Buildots attaches 360 cameras onto project managers’ hardhats to collect footage inside the construction site, flagging problems to be solved and tracking construction progress.
Written by Eileen Brown, Contributor

It seems inevitable that robots will have a big role in the construction industry, but until these machines can automatically prioritize tasks, project managers will still need to manually assess and appraise how the project is progressing.

However, the construction industry's productivity has trailed that of other sectors for decades, and there is a $1.6 trillion opportunity to close the gap, according to a McKinsey report.

AI and deep learning can make robotics useful across the construction industry. Now, Israel-based AI startup Buildots has been taking its first steps to make this happen.

Buildots attaches 360-degree cameras onto project managers' hardhats to collect footage inside the construction site and analyze the data.

On a typical site, there are tens of thousands of different construction activities. Tasks can be as small as installing a door handle, or as big as laying a brick wall.

A project manager -- who wants to validate that a room is progressing as planned -- needs to open multiple designs, a schedule file, and start measuring positions and verifying progress for each of the tasks. This can lead to some areas being checked only once, instead of on an on-going basis.

The Buildots platform creates the construction control room, by automatically the data captured using the cameras, and compares it to the designs and project schedule.

It analyzes every electrical outlet, wall, or window, separately to determine its exact state relative to that expected on the plans. The comparison delivers a view of the design plan, flagging problems that can be solved, and accurately tracking progress.

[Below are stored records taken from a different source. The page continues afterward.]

-- ==== Sys2Proof/Safety.lean ====
section
/-! DEFINITION. The terms the statements use: the invariant of the machine, what two states agree on, what an instruction
wrote and what it left unchanged, the value of a floating point number as a rational, and a run that ends by the launch's
Halted predicate. Nothing here is used by the machine itself. -/

namespace Sys2Proof.Machine

/-! ### The invariant -/

/-- The hardwired register holds zero (10_state.md R21) and the memory is in its canonical form. -/
abbrev State.Inv (s : State) : Prop :=
  s.x[0] = 0#32 ∧ s.mem.wf

/-- The program counter is a multiple of 4 (10_state.md R26). -/
abbrev State.PcAligned (s : State) : Prop :=
  s.pc.toNat % 4 = 0

/-! ### What two states agree on -/

/-- Every general register reads the same. -/
def SameGprs (s t : State) : Prop :=
  ∀ r, t.gpr r = s.gpr r

/-- Every floating point register reads the same. -/
def SameFprs (s t : State) : Prop :=
  ∀ r, t.fpr r = s.fpr r

/-- Every byte of memory reads the same. -/
def SameMemory (s t : State) : Prop :=
  ∀ a, t.byteAt a = s.byteAt a

/-- `HI` and `LO` are the same. -/
abbrev SameHiLo (s t : State) : Prop :=
  t.hi = s.hi ∧ t.lo = s.lo

/-- `EPC` and `CAUSE` are the same. -/
abbrev SameExceptionRegs (s t : State) : Prop :=
  t.epc = s.epc ∧ t.cause = s.cause

/-- The launch's parameters are the same. -/
abbrev SamePlatform (s t : State) : Prop :=
  t.platform = s.platform

/-! ### What an instruction wrote, and its frame

Each says what became of every register, of `HI`, `LO`, `EPC`, `CAUSE`, of every byte of memory and of the launch's
parameters; the program counter is said apart. -/

/-- `v` was written to `x[rd]` (nothing, where `rd` is 0) and nothing else. -/
def GprWritten (s t : State) (rd : RegNum) (v : Word) : Prop :=
  (∀ r, t.gpr r = if r = rd ∧ r ≠ 0#5 then v else s.gpr r) ∧
    SameFprs s t ∧ SameMemory s t ∧ SameHiLo s t ∧ SameExceptionRegs s t ∧ SamePlatform s t ∧ t.draws = s.draws

/-- Nothing was written. -/
def NothingWritten (s t : State) : Prop :=
  SameGprs s t ∧ SameFprs s t ∧ SameMemory s t ∧ SameHiLo s t ∧ SameExceptionRegs s t ∧ SamePlatform s t ∧
    t.draws = s.draws

/-- `HI` and `LO` were written and nothing else. -/
def HiLoWritten (s t : State) (h l : Word) : Prop :=
  t.hi = h ∧ t.lo = l ∧
    SameGprs s t ∧ SameFprs s t ∧ SameMemory s t ∧ SameExceptionRegs s t ∧ SamePlatform s t ∧ t.draws = s.draws

/-- `v` was written to `f[fd]`, `n` free values were drawn, and nothing else. -/
def FprWritten (s t : State) (fd : RegNum) (v : Word) (n : Nat) : Prop :=
  (∀ r, t.fpr r = if r = fd then v else s.fpr r) ∧
    SameGprs s t ∧ SameMemory s t ∧ SameHiLo s t ∧ SameExceptionRegs s t ∧ SamePlatform s t ∧ t.draws = s.draws + n

/-- `v` was written to `f[fd] || f[fd+1]`, `n` free values were drawn, and nothing else (46_floating_point.md R236). -/
def FprPairWritten (s t : State) (fd : RegNum) (v : DWord) (n : Nat) : Prop :=
  (∀ r, t.fpr r = if r = fd then v.extractLsb' 32 32 else if r = fd + 1#5 then v.extractLsb' 0 32 else s.fpr r) ∧
    SameGprs s t ∧ SameMemory s t ∧ SameHiLo s t ∧ SameExceptionRegs s t ∧ SamePlatform s t ∧ t.draws = s.draws + n

/-- The bytes at the addresses where `new` gives one became it, and nothing else was written. -/
def MemoryWritten (s t : State) (new : Word → Option Byte) : Prop :=
  (∀ a, t.byteAt a = (new a).getD (s.byteAt a)) ∧
    SameGprs s t ∧ SameFprs s t ∧ SameHiLo s t ∧ SameExceptionRegs s t ∧ SamePlatform s t ∧ t.draws = s.draws

/-- The byte that the word `v` stored at `ea` leaves at the address `a`, if `a` is one of its four (20_memory.md R52): with
`big` the byte at the lowest address is bits 31:24, with `little` it is bits 7:0. -/
def storedWord (e : Endian) (ea v : Word) (a : Word) : Option Byte :=
  let top := v.extractLsb' 24 8
  let upper := v.extractLsb' 16 8
  let lower := v.extractLsb' 8 8
  let bottom := v.extractLsb' 0 8
  if a = ea then some (if e = .big then top else bottom)
  else if a = ea + 1#32 then some (if e = .big then upper else lower)
  else if a = ea + 2#32 then some (if e = .big then lower else upper)
  else if a = ea + 3#32 then some (if e = .big then bottom else top)
  else none

/-- The byte `b` stored at `ea` (20_memory.md R51). -/
def storedByte (ea : Word) (b : Byte) (a : Word) : Option Byte :=
  if a = ea then some b else none

/-- The word that a fetch or a word load at `a` assembles (20_memory.md R52). -/
def loadedWord (s : State) (a : Word) : Word :=
  if s.platform.endian = .big then s.byteAt a ++ s.byteAt (a + 1#32) ++ s.byteAt (a + 2#32) ++ s.byteAt (a + 3#32)
  else s.byteAt (a + 3#32) ++ s.byteAt (a + 2#32) ++ s.byteAt (a + 1#32) ++ s.byteAt a

/-- The word access at `a` passes both checks (20_memory.md R54, R55): `a` is a multiple of 4 and the launch allows it. -/
abbrev WordAccess (s : State) (k : AccessKind) (a : Word) : Prop :=
  a.toNat % 4 = 0 ∧ legalAddr s.platform a .word k = true

/-- The byte access at `a` passes its check (20_memory.md R54, R55). -/
abbrev ByteAccess (s : State) (k : AccessKind) (a : Word) : Prop :=
  legalAddr s.platform a .byte k = true

/-- `rep(I[15],14) || I[15:0] || 00` (43_branch_jump.md R181). -/
def displacement (offset : Imm16) : Word :=
  (if offset.getLsbD 15 then 0x3FFF#14 else 0x0000#14) ++ offset ++ 0b00#2

/-- An exception of this code was taken at `s`: EPC, CAUSE and pc as 60_exceptions.md R251 says, and nothing else. -/
def ExceptionTaken (s t : State) (code : Word) : Prop :=
  t.epc = s.pc ∧ t.cause = code ∧ t.pc = 0x80000180#32 ∧
    SameGprs s t ∧ SameFprs s t ∧ SameMemory s t ∧ SameHiLo s t ∧ SamePlatform s t ∧ t.draws = s.draws

/-! ### Words that are no instruction -/

/-- The cases of 60_exceptions.md R252, by the fields of the word: the op-code is not in the primary map (30_encoding.md
R86); op-code 0 with a funct not in its map or another value in a constant field (R87, R92); op-code 1, 6 or 7 with `rt`
not 00000 (R88); `lui` with `rs` not 00000 (R92); a co-processor 0 or 1 word outside the listed patterns (R89, R90). -/
abbrev NoInstruction (w : Word) : Prop :=
  let op := (fieldOp w).toNat
  let rs := (fieldRs w).toNat
  let rt := (fieldRt w).toNat
  let rd := (fieldRd w).toNat
  let sa := (fieldSa w).toNat
  let funct := (fieldFunct w).toNat
  op ∉ [0, 1, 2, 3, 4, 5, 6, 7, 8, 9, 10, 11, 12, 13, 14, 15, 16, 17, 32, 35, 36, 40, 43, 49, 57] ∨
    (op = 0 ∧
      (funct ∉ [0, 8, 9, 16, 18, 24, 25, 26, 27, 32, 33, 34, 35, 36, 37, 39, 40, 42, 43] ∨ sa ≠ 0 ∨
        (funct = 0 ∧ (rs ≠ 0 ∨ rt ≠ 0 ∨ rd ≠ 0)) ∨ (funct = 8 ∧ (rt ≠ 0 ∨ rd ≠ 0)) ∨ (funct = 9 ∧ rt ≠ 0) ∨
        (funct ∈ [16, 18] ∧ (rs ≠ 0 ∨ rt ≠ 0)) ∨ (funct ∈ [24, 25, 26, 27] ∧ rd ≠ 0))) ∨
    (op ∈ [1, 6, 7] ∧ rt ≠ 0) ∨
    (op = 15 ∧ rs ≠ 0) ∨
    (op = 16 ∧ (rs ≠ 0 ∨ rd ∉ [13, 14] ∨ sa ≠ 0 ∨ funct ≠ 0)) ∨
    (op = 17 ∧ (rs ∉ [0, 17] ∨ funct ∉ [0, 1, 2, 3]))

/-! ### The value of a floating point number (46_floating_point.md R231) -/

/-- Neither an infinity nor a NaN. -/
abbrev SingleFinite (b : Word) : Prop :=
  b.extractLsb' 23 8 ≠ 255#8

/-- A NaN: the exponent is all ones and the fraction is not zero. -/
abbrev SingleNaN (b : Word) : Prop :=
  b.extractLsb' 23 8 = 255#8 ∧ b.extractLsb' 0 23 ≠ 0#23

/-- A quiet NaN: the exponent is all ones and the top fraction bit is 1. -/
abbrev SingleQuietNaN (b : Word) : Prop :=
  b.extractLsb' 23 8 = 255#8 ∧ b.getLsbD 22 = true

/-- An infinity. -/
abbrev SingleInfinite (b : Word) : Prop :=
  b.extractLsb' 23 8 = 255#8 ∧ b.extractLsb' 0 23 = 0#23

/-- The value of a finite single precision number. -/
def singleValue (b : Word) : ℚ :=
  let e := (b.extractLsb' 23 8).toNat
  let m : ℚ := (b.extractLsb' 0 23).toNat
  let sign : ℚ := if b.getLsbD 31 then -1 else 1
  if e = 0 then sign * m * 2 ^ (-149 : ℤ) else sign * (1 + m / 2 ^ 23) * 2 ^ ((e : ℤ) - 127)

/-- Neither an infinity nor a NaN. -/
abbrev DoubleFinite (b : DWord) : Prop :=
  b.extractLsb' 52 11 ≠ 2047#11

/-- A NaN: the exponent is all ones and the fraction is not zero. -/
abbrev DoubleNaN (b : DWord) : Prop :=
  b.extractLsb' 52 11 = 2047#11 ∧ b.extractLsb' 0 52 ≠ 0#52

/-- A quiet NaN: the exponent is all ones and the top fraction bit is 1. -/
abbrev DoubleQuietNaN (b : DWord) : Prop :=
  b.extractLsb' 52 11 = 2047#11 ∧ b.getLsbD 51 = true

/-- An infinity. -/
abbrev DoubleInfinite (b : DWord) : Prop :=
  b.extractLsb' 52 11 = 2047#11 ∧ b.extractLsb' 0 52 = 0#52

/-- The value of a finite double precision number. -/
def doubleValue (b : DWord) : ℚ :=
  let e := (b.extractLsb' 52 11).toNat
  let m : ℚ := (b.extractLsb' 0 52).toNat
  let sign : ℚ := if b.getLsbD 63 then -1 else 1
  if e = 0 then sign * m * 2 ^ (-1074 : ℤ) else sign * (1 + m / 2 ^ 52) * 2 ^ ((e : ℤ) - 1023)

/-- `v` is the single precision number nearest to `z`: no finite number is nearer, of two equally near ones it is the one
whose last fraction bit is 0, and it has the sign of `z` (46_floating_point.md R232). -/
def SingleNearest (v : Word) (z : ℚ) : Prop :=
  SingleFinite v ∧
    (∀ c, SingleFinite c → |singleValue v - z| ≤ |singleValue c - z|) ∧
    (∀ c, SingleFinite c → singleValue c ≠ singleValue v → |singleValue c - z| = |singleValue v - z| →
      v.getLsbD 0 = false) ∧
    (z < 0 → v.getLsbD 31 = true) ∧ (0 < z → v.getLsbD 31 = false)

/-- `v` is the double precision number nearest to `z` (46_floating_point.md R232). -/
def DoubleNearest (v : DWord) (z : ℚ) : Prop :=
  DoubleFinite v ∧
    (∀ c, DoubleFinite c → |doubleValue v - z| ≤ |doubleValue c - z|) ∧
    (∀ c, DoubleFinite c → doubleValue c ≠ doubleValue v → |doubleValue c - z| = |doubleValue v - z| →
      v.getLsbD 0 = false) ∧
    (z < 0 → v.getLsbD 63 = true) ∧ (0 < z → v.getLsbD 63 = false)

/-- Half a unit in the last place above the largest finite single precision number `(2 - 2^-23) * 2^127`: from here on an
exact result overflows (46_floating_point.md R234). -/
def singleLimit : ℚ :=
  (2 - 2 ^ (-24 : ℤ)) * 2 ^ 127

/-- Half a unit in the last place above the largest finite double precision number `(2 - 2^-52) * 2^1023`. -/
def doubleLimit : ℚ :=
  (2 - 2 ^ (-53 : ℤ)) * 2 ^ 1023

/-! ### The floating point operations (46_floating_point.md R232 to R235) -/

/-- `add.s`, `sub.s`, `mul.s` or `div.s`. -/
def singleInstr (op : FpOperation) (fd fs ft : RegNum) : Instr :=
  match op with
  | .add => .addS fd fs ft
  | .sub => .subS fd fs ft
  | .mul => .mulS fd fs ft
  | .div => .divS fd fs ft

/-- `add.d`, `sub.d`, `mul.d` or `div.d`. -/
def doubleInstr (op : FpOperation) (fd fs ft : RegNum) : Instr :=
  match op with
  | .add => .addD fd fs ft
  | .sub => .subD fd fs ft
  | .mul => .mulD fd fs ft
  | .div => .divD fd fs ft

/-- The register number is that of the first register of a pair. -/
abbrev EvenPair (r : RegNum) : Prop :=
  r.toNat % 2 = 0

/-- The 64-bit value of `f[n] || f[n+1]` (46_floating_point.md R236). -/
def doubleAt (s : State) (n : RegNum) : DWord :=
  s.fpr n ++ s.fpr (n + 1#5)

/-- The exact result of an operation on two finite numbers. -/
def exactResult (op : FpOperation) (a b : ℚ) : ℚ :=
  match op with
  | .add => a + b
  | .sub => a - b
  | .mul => a * b
  | .div => a / b

/-- `+0` or `-0`. -/
abbrev SingleZero (b : Word) : Prop :=
  b = 0#32 ∨ b = 0x80000000#32

/-- `+0` or `-0`. -/
abbrev DoubleZero (b : DWord) : Prop :=
  b = 0#64 ∨ b = 0x8000000000000000#64

/-- An operand is a NaN or the operation is one of the invalid ones (46_floating_point.md R233). -/
def SingleInvalid (op : FpOperation) (a b : Word) : Prop :=
  SingleNaN a ∨ SingleNaN b ∨
    match op with
    | .add => SingleInfinite a ∧ SingleInfinite b ∧ a ≠ b
    | .sub => SingleInfinite a ∧ SingleInfinite b ∧ a = b
    | .mul => (SingleZero a ∧ SingleInfinite b) ∨ (SingleInfinite a ∧ SingleZero b)
    | .div => (SingleZero a ∧ SingleZero b) ∨ (SingleInfinite a ∧ SingleInfinite b)

/-- An operand is a NaN or the operation is one of the invalid ones (46_floating_point.md R233). -/
def DoubleInvalid (op : FpOperation) (a b : DWord) : Prop :=
  DoubleNaN a ∨ DoubleNaN b ∨
    match op with
    | .add => DoubleInfinite a ∧ DoubleInfinite b ∧ a ≠ b
    | .sub => DoubleInfinite a ∧ DoubleInfinite b ∧ a = b
    | .mul => (DoubleZero a ∧ DoubleInfinite b) ∨ (DoubleInfinite a ∧ DoubleZero b)
    | .div => (DoubleZero a ∧ DoubleZero b) ∨ (DoubleInfinite a ∧ DoubleInfinite b)

/-- The sign that multiplication and division give: the exclusive-or of the operands' signs. -/
def singleSign (a b : Word) : Word :=
  (a ^^^ b) &&& 0x80000000#32

/-- The sign that multiplication and division give: the exclusive-or of the operands' signs. -/
def doubleSign (a b : DWord) : DWord :=
  (a ^^^ b) &&& 0x8000000000000000#64

/-- The result of a valid operation with an infinite operand (46_floating_point.md R232, case 3). -/
def singleInfiniteResult (op : FpOperation) (a b : Word) : Word :=
  match op with
  | .add => if a.extractLsb' 23 8 = 255#8 then a else b
  | .sub => if a.extractLsb' 23 8 = 255#8 then a else b ^^^ 0x80000000#32
  | .mul => singleSign a b ||| 0x7F800000#32
  | .div => if a.extractLsb' 23 8 = 255#8 then singleSign a b ||| 0x7F800000#32 else singleSign a b

/-- The result of a valid operation with an infinite operand (46_floating_point.md R232, case 3). -/
def doubleInfiniteResult (op : FpOperation) (a b : DWord) : DWord :=
  match op with
  | .add => if a.extractLsb' 52 11 = 2047#11 then a else b
  | .sub => if a.extractLsb' 52 11 = 2047#11 then a else b ^^^ 0x8000000000000000#64
  | .mul => doubleSign a b ||| 0x7FF0000000000000#64
  | .div => if a.extractLsb' 52 11 = 2047#11 then doubleSign a b ||| 0x7FF0000000000000#64 else doubleSign a b

/-- The zero delivered where the exact result is 0 (46_floating_point.md R232, case 4). -/
def singleZeroResult (op : FpOperation) (a b : Word) : Word :=
  match op with
  | .add => if a = 0x80000000#32 ∧ b = 0x80000000#32 then 0x80000000#32 else 0#32
  | .sub => if a = 0x80000000#32 ∧ b = 0#32 then 0x80000000#32 else 0#32
  | .mul => singleSign a b
  | .div => singleSign a b

/-- The zero delivered where the exact result is 0 (46_floating_point.md R232, case 4). -/
def doubleZeroResult (op : FpOperation) (a b : DWord) : DWord :=
  match op with
  | .add => if a = 0x8000000000000000#64 ∧ b = 0x8000000000000000#64 then 0x8000000000000000#64 else 0#64
  | .sub => if a = 0x8000000000000000#64 ∧ b = 0#64 then 0x8000000000000000#64 else 0#64
  | .mul => doubleSign a b
  | .div => doubleSign a b

/-! ### A run -/

/-- At most `fuel` steps, stopping before a step at which the launch's `halted` holds (70_reset_and_hazards.md R296). -/
def runUntil (halted : State → Bool) : Nat → State → Result
  | 0, s => .next s
  | fuel + 1, s =>
    if halted s then .next s
    else
      match step s with
      | .next t => runUntil halted fuel t
      | .fault r => .fault r
      | .refused r => .refused r

end Sys2Proof.Machine
end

Deep learning models and algorithms such as the AI-based image stabilization engine, person data removal which removes people, phone/tablet screens, and paper notes and status classification can transform the visual data into insights.

Although humans can naturally analyze the layout of the space and see what still needs to be done, replacing that with technology requires high-end imaging devices and complex algorithms.

During the build of its AI architecture, the company noticed that in a typical apartment, there would usually be over 50 electrical outlets. This means that after building a few floors, there would easily be a thousand different outlets installed.

As those outlets are now captured a few times a week, using a hard hat camera, the outlet is captured from multiple angles, meaning hundreds of thousands of different images of those outlets.

In most cases, those same outlet types would be installed on every other floor in the building, often in the same location. The data from the first few weeks shows a thousand different physical instances, from hundreds of different angles, in different light conditions.

While data is collected, the models are constantly retrained and are overfitted for that specific project, allowing extremely high precision levels within that project.

The platform provides a general awareness that can be used to integrate other technologies like robotics into construction plans without having to spend time and resources directing them.

More accuracy will lead to greater productivity and cost savings -- and that could only be a good thing -- no matter what industry it happens to be.